Author Archives: Robin Lock

About Robin Lock

Robin Lock (rlock@stlawu.edu) is the Burry Professor of Statistics in the Department of Math, Computer Science, and Statistics, St. Lawrence University, Canton, NY

Assessing Knowledge and Understanding of Simulation-Based Inference With Technology

Robin Lock, Burry Professor of Statistics, St.

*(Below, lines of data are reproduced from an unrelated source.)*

/-- ITOF (R126): the rounding does not flush. -/
def execItof (d : VDst) (a : VSrc) (b : CvtI) (m : Option Modifier) (s : State) : Host.Outcome State Fault Refusal :=
  .next (s.cvtOp d a m cvtFmt (intFmtWidth b.src) b.k.val fun sl x =>
    let f := (cvtFmt (modeEtype sl.mode)).getD .fp32
    let y := roundFp f (modeRnd sl.mode) (satOf sl.mode m) false
      ((FVal.ofInt (intOfBits x (intFmtWidth b.src))).scale (scaleOf m))
    (clampFp sl m f y.1, y.2))

/-! ### PACK, UNPK (R128) -/

/-- The width of PACK (R128). -/
def packWidth (t : EType) : Option Nat :=
  match t with
  | .bf16 | .fp16 | .int16 => some 16
  | .e4m3 | .e5m2 | .int8 | .mxE4m3 | .mxE5m2 => some 8
  | .mxfp4 => some 4
  | .fp32 | .int32 | .cf32 | .cbf16 | .cb2 => none

/-- PACK (R128): the even elements of A, then those of B. -/
def execPack (d : VDst) (a b : VSrc) (m : Option Modifier) (s : State) : Host.Outcome State Fault Refusal :=
  .next (s.vec2 d a b m (arithCheck packWidth) fun sl x y _ =>
    let w := (packWidth (modeEtype sl.mode)).getD 16
    let evens (z : Word) := (List.range (16 / w)).map fun j => elem w z (2 * j)
    quiet (packElems w (evens x ++ evens y)))

/-- The width of UNPK (R128). -/
def unpkWidth (t : EType) : Option Nat :=
  match t with
  | .int8 => some 8
  | .int16 => some 16
  | .fp32 | .bf16 | .fp16 | .e4m3 | .e5m2 | .mxE4m3 | .mxE5m2 | .mxfp4 | .int32 | .cf32 | .cbf16 | .cb2 => none

/-- UNPK (R128): half h, sign-extended or zero-extended. -/
def execUnpk (d : VDst) (a : VSrc) (b : UnpkB) (m : Option Modifier) (s : State) : Host.Outcome State Fault Refusal :=
  .next (s.vec1 d a m (arithCheck unpkWidth) fun sl x _ =>
    let w := (unpkWidth (modeEtype sl.mode)).getD 8
    let h := if b.h then 16 / w else 0
    let widen (e : Nat) : Nat := if b.zx then e else intBits (intOfBits e w) (2 * w)
    quiet (packElems (2 * w) ((List.range (16 / w)).map fun j => widen (elem w x (h + j)))))

/-! ### MXQ, MXDQ, CBD (R129–R131) -/

/-- The members of the issuing gang as they stand. -/
def State.gangMembers (s : State) (c : Cur) : List Slice :=
  match s.gang? c.gid with
  | some g => s.membersOf g
  | none => []

/-- emax_g of R129. -/
def mxEmax (f : FpFmt) : Int :=
  match f with
  | .e4m3 => 8 | .e5m2 => 15 | .e2m1 => 2
  | .fp32 => 127 | .bf16 => 127 | .fp16 => 15

/-- The block scale of MXQ (R129), for a member's mode. -/
def mxScale (mode : Word) (f : FpFmt) (xs : List FVal) : Nat :=
  if modeUnitScale mode then 0x7F
  else if xs.any fun x => x.isNan || x.isInf then 0xFF
  else match maxExpo xs with
    | none => 0x7F
    | some e => (min (max (e - mxEmax f + 127) 0) 254).toNat

/-- One lane of MXQ (R129). -/
def mxqLane (mode : Word) (f : FpFmt) (sc : Nat) (x : FVal) : Word × Flags :=
  let sig : Flags := if x.isSig then .invalid else .none
  let e : Nat × Flags :=
    if sc = 0xFF ∨ x.isNan then (qnanBits f, if f == .e2m1 then .invalid else .none)
    else roundFp f (modeRnd mode) true false (x.scale (127 - sc))
  (BitVec.ofNat 32 (256 * sc + e.1), sig.or e.2)

/-- MXQ (R129): the block is the active lanes of the gang. -/
def execMxq (d : VDst) (a : VSrc) (m : Option Modifier) (s : State) : Host.Outcome State Fault Refusal :=
  .next (s.issue (vecIssue (oneUse a m) d (arithCheck mxFmt)) noHold fun _ ms t =>
    let xs (mode : Word) : List FVal := ms.flatMap fun o =>
      (lanesOf o.active).map fun i => decFp .fp32 (modeFtz mode) ((o.readV a.reg).get i).toNat
    ms.foldl (fun y o => y.modSlice o.sid fun sl =>
      let f := (mxFmt (modeEtype o.mode)).getD .e4m3
      let sc := mxScale o.mode f (xs o.mode)
      let r (i : Fin 4) := mxqLane o.mode f sc (decFp .fp32 (modeFtz o.mode) ((o.readV a.reg).get i).toNat)
      (sl.setV d o.active (Lanes.ofFn fun i => (r i).1)).raise (flagsOf o.active fun i => (r i).2)) t)

/-- MXDQ (R130). -/
def execMxdq (d : VDst) (a : VSrc) (m : Option Modifier) (s : State) : Host.Outcome State Fault Refusal :=
  .next (s.vec1 d a m (arithCheck mxFmt) fun sl x _ =>
    let f := (mxFmt (modeEtype sl.mode)).getD .e4m3
    let y := roundFp .fp32 (modeRnd sl.mode) (modeOsat sl.mode) (modeFtz sl.mode)
      (mxDec f (modeUnitScale sl.mode) (elem 8 x 1) (elem (fmtWidth f) x 0))
    (BitVec.ofNat 32 y.1, y.2))

/-- An entry of a context's shell table (R16). -/
def State.shellEntry (s : State) (cx : Fin 17) (table : Nat) (shell : Nat) : Word :=
  BitVec.ofNat 32 (readLE (s.ctx cx).shells (1024 * table + 4 * shell) 4)

/-- The rounded pattern of a CB2 weight in a target (R17, R131). A BF16 result below the smallest normal stays, whatever MODE.FTZ: R17
gives the whole rounding, R20's flush would set flags that CBD never sets, and CBDC, which has no MODE, writes the same bytes (R241;
DEDUCED, log 70). -/
def cbdPattern (f : FpFmt) (v : FVal) : Nat := if v.isNan then qnanBits f else cb2Round f v

/-- CBD (R131): ETYPE is not read; no flag. -/
def execCbd (d : VDst) (a : VSrc) (b : CbdB) (m : Option Modifier) (s : State) : Host.Outcome State Fault Refusal :=
  .next (s.vec1 d a m noCheck fun sl x _ =>
    let idx := x.extractLsb' 0 16
    let entry := s.shellEntry (s.ctxOfWave sl.wave) (modeTable sl.mode).val (idx.extractLsb' 8 8).toNat
    let w (i : Nat) : FVal := cb2Weight entry idx (elem 8 x 2) i
    quiet (match b.fmt with
      | .e4m3 => packElems 8 ((List.range 4).map fun j => cbdPattern .e4m3 (w (4 * b.k.val + j)))
      | .e5m2 => packElems 8 ((List.range 4).map fun j => cbdPattern .e5m2 (w (4 * b.k.val + j)))
      | .bf16 => packElems 16 ((List.range 2).map fun j => cbdPattern .bf16 (w (2 * b.k.val + j)))))

/-! ### Cross-lane (R132–R136) -/

/-- The slices whose lanes are in the scope of an instruction of a member: the gang, or itself (R132). -/
def scopeOf (gang : Bool) (all : List Slice) (m : Slice) : List Slice := if gang then all else [m]

/-- A cross-lane instruction with a vector result: `f` is given the gang's members, the member and its lane (R132). -/
def State.crossOp (s : State) (d : VDst) (srcs : Slice → List SrcUse) (early : Cur → Slice → Option TrapRec)
    (hold : Cur → List Slice → State → Bool) (f : List Slice → Slice → Fin 4 → Word × Flags) : State :=
  s.issue (vecIssue srcs d early) hold fun c ms t =>
    let all := t.gangMembers c
    ms.foldl (fun x m => x.modSlice m.sid fun sl =>
      (sl.setV d m.active (Lanes.ofFn fun i => (f all m i).1)).raise (flagsOf m.active fun i => (f all m i).2)) t

/-- The bits of a ballot (R133): the active lanes in scope whose bit of the predicate is set. -/
def ballotBits (p : PReg) (ms : List Slice) : Word :=
  ms.foldl (fun acc m => acc ||| (((m.active &&& m.p.get p).setWidth 32 : Word) <<< (4 * m.pos))) 0#32

/-- VBALLOT (R133). -/
def execVballot (d : VDst) (a : PReg) (b : Bool) (s : State) : Host.Outcome State Fault Refusal :=
  .next (s.crossOp d (fun _ => []) noCheck noHold fun all m _ => quiet (ballotBits a (scopeOf b all m)))

/-- VPOPC (R133): the set bits below the lane's own position, or all of them. -/
def execVpopc (d : VDst) (a : VSrc) (b : Bool) (s : State) : Host.Outcome State Fault Refusal :=
  .next (s.crossOp d (fun _ => vsUses a 1) noCheck noHold fun _ m i =>
    let x := ((m.readV a.reg).get i).toNat
    quiet (BitVec.ofNat 32 (popcount' (if b then 32 else 4 * m.pos + i.val) x)))
where
  /-- The set bits among the lowest n. -/
  popcount' (n x : Nat) : Nat := ((List.range n).filter fun k => x.testBit k).length

/-- The value of a source in an octet lane of a gang; 0 where no member stands there (R134). -/
def laneOf (all : List Slice) (r : VSrcReg) (j : Nat) : Word :=
  match all.find? fun m => m.pos == j / 4 with
  | some m => if 32 ≤ j then 0#32 else (m.readV r).get (Fin.ofNat 4 j)
  | none => 0#32

/-- A member of the gang, active or not, has an empty source register: the shuffle waits for it (R136, R137). -/
def gangEmpty (a : VSrc) : Cur → List Slice → State → Bool := fun c ms t =>
  !ms.isEmpty && (t.gangMembers c).any fun m => (vsUses a 1).any fun u => !m.isFull u.reg

/-- VSHUF (R134). -/
def execVshuf (d : VDst) (a b : VSrc) (s : State) : Host.Outcome State Fault Refusal :=
  .next (s.crossOp d (fun _ => vsUses a 1 ++ vsUses b 2) noCheck (gangEmpty a) fun all m i =>
    quiet (laneOf all a.reg ((m.readV b.reg).get i).toNat))

/-- VBCAST (R134): VSHUF with one lane number. -/
def execVbcast (d : VDst) (a : VSrc) (b : Fin 32) (s : State) : Host.Outcome State Fault Refusal :=
  .next (s.crossOp d (fun _ => vsUses a 1) noCheck (gangEmpty a) fun all _ _ => quiet (laneOf all a.reg b.val))

/-- VMOVS (R134): a lane of the slice into a scalar, active or not. -/
def execVmovs (d : SReg) (a : VSrc) (b : Fin 4) (s : State) : Host.Outcome State Fault Refusal :=
  .next (s.issueLocal (Issue.regs (fun _ => vsUses a 1) fun sl => [sl.sname d]) fun m sl =>
    sl.setS d ((m.readV a.reg).get b))

/-- Whether VRED and VSCAN admit an element type under an operation (R135); the format chosen, or integers. -/
def redAdmits (op : RedOp) (t : EType) : Option (Option FpFmt) :=
  match t with
  | .cf32 | .cbf16 => none
  | .fp32 | .bf16 | .fp16 => (match op with
    | .minu | .maxu => none
    | .add | .min | .max | .and | .or | .xor => some (realFmt t))
  | .e4m3 | .e5m2 | .mxE4m3 | .mxE5m2 | .mxfp4 | .int8 | .int16 | .int32 | .cb2 => some none

/-- The bitwise operations, which work on the lane's 32 bits whatever the element type (R135). -/
def redBitwise (op : RedOp) : Bool :=
  match op with
  | .and | .or | .xor => true
  | .add | .min | .max | .minu | .maxu => false

/-- The element width of a reduction. -/
def redWidth (op : RedOp) (t : EType) : Nat :=
  if redBitwise op then 32
  else match realFmt t with
    | some f => fmtWidth f
    | none => intWidth t

/-- The operation of a reduction on two elements, with its exceptions (R135). -/
def redStep (mode : Word) (op : RedOp) (x y : Nat) : Nat × Flags :=
  let t := modeEtype mode
  let n := redWidth op t
  match op with
  | .and => (x &&& y, Flags.none)
  | .or => (x ||| y, Flags.none)
  | .xor => (x ^^^ y, Flags.none)
  | .minu => (min x y, Flags.none)
  | .maxu => (max x y, Flags.none)
  | .add => (match realFmt t with
    | some f =>
      let v := FVal.add (modeRnd mode) (decFp f (modeFtz mode) x) (decFp f (modeFtz mode) y)
      let r := roundFp f (modeRnd mode) (modeOsat mode) (modeFtz mode) v.1
      (r.1, v.2.or r.2)
    | none => (intBits (intRes (intOfBits x n + intOfBits y n) n (modeOsat mode)) n, Flags.none))
  | .min => (match realFmt t with
    | some f =>
      let r := fminmax f false (decFp f (modeFtz mode) x) (decFp f (modeFtz mode) y)
      (bitsOf f r.1, r.2)
    | none => (if intOfBits x n < intOfBits y n then x else y, Flags.none))
  | .max => (match realFmt t with
    | some f =>
      let r := fminmax f true (decFp f (modeFtz mode) x) (decFp f (modeFtz mode) y)
      (bitsOf f r.1, r.2)
    | none => (if intOfBits x n < intOfBits y n then y else x, Flags.none))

Lawrence University

I have the luxury of teaching in a computer classroom with 28 workstations that are embedded in desks with glass tops to show the monitor below the work surface.  This setup has several advantages (in addition to enforcing max class size cap of 28) since computing is readily available to use at any point in class, yet I can easily see all of the students, they can see me (no peeking around monitors), and they still have a nice big flat surface to spread out notes, handouts and, occasionally a text book (although many students now use an e-version of the text).  I also have software on the instructor’s station (Smart Sync) that shows a thumbnail view of what’s on all student screens.  Since the class is setup to use technology whenever needed and appropriate, it is natural to extend this to quizzes and exams, so my students routinely expect to use software as part of those activities.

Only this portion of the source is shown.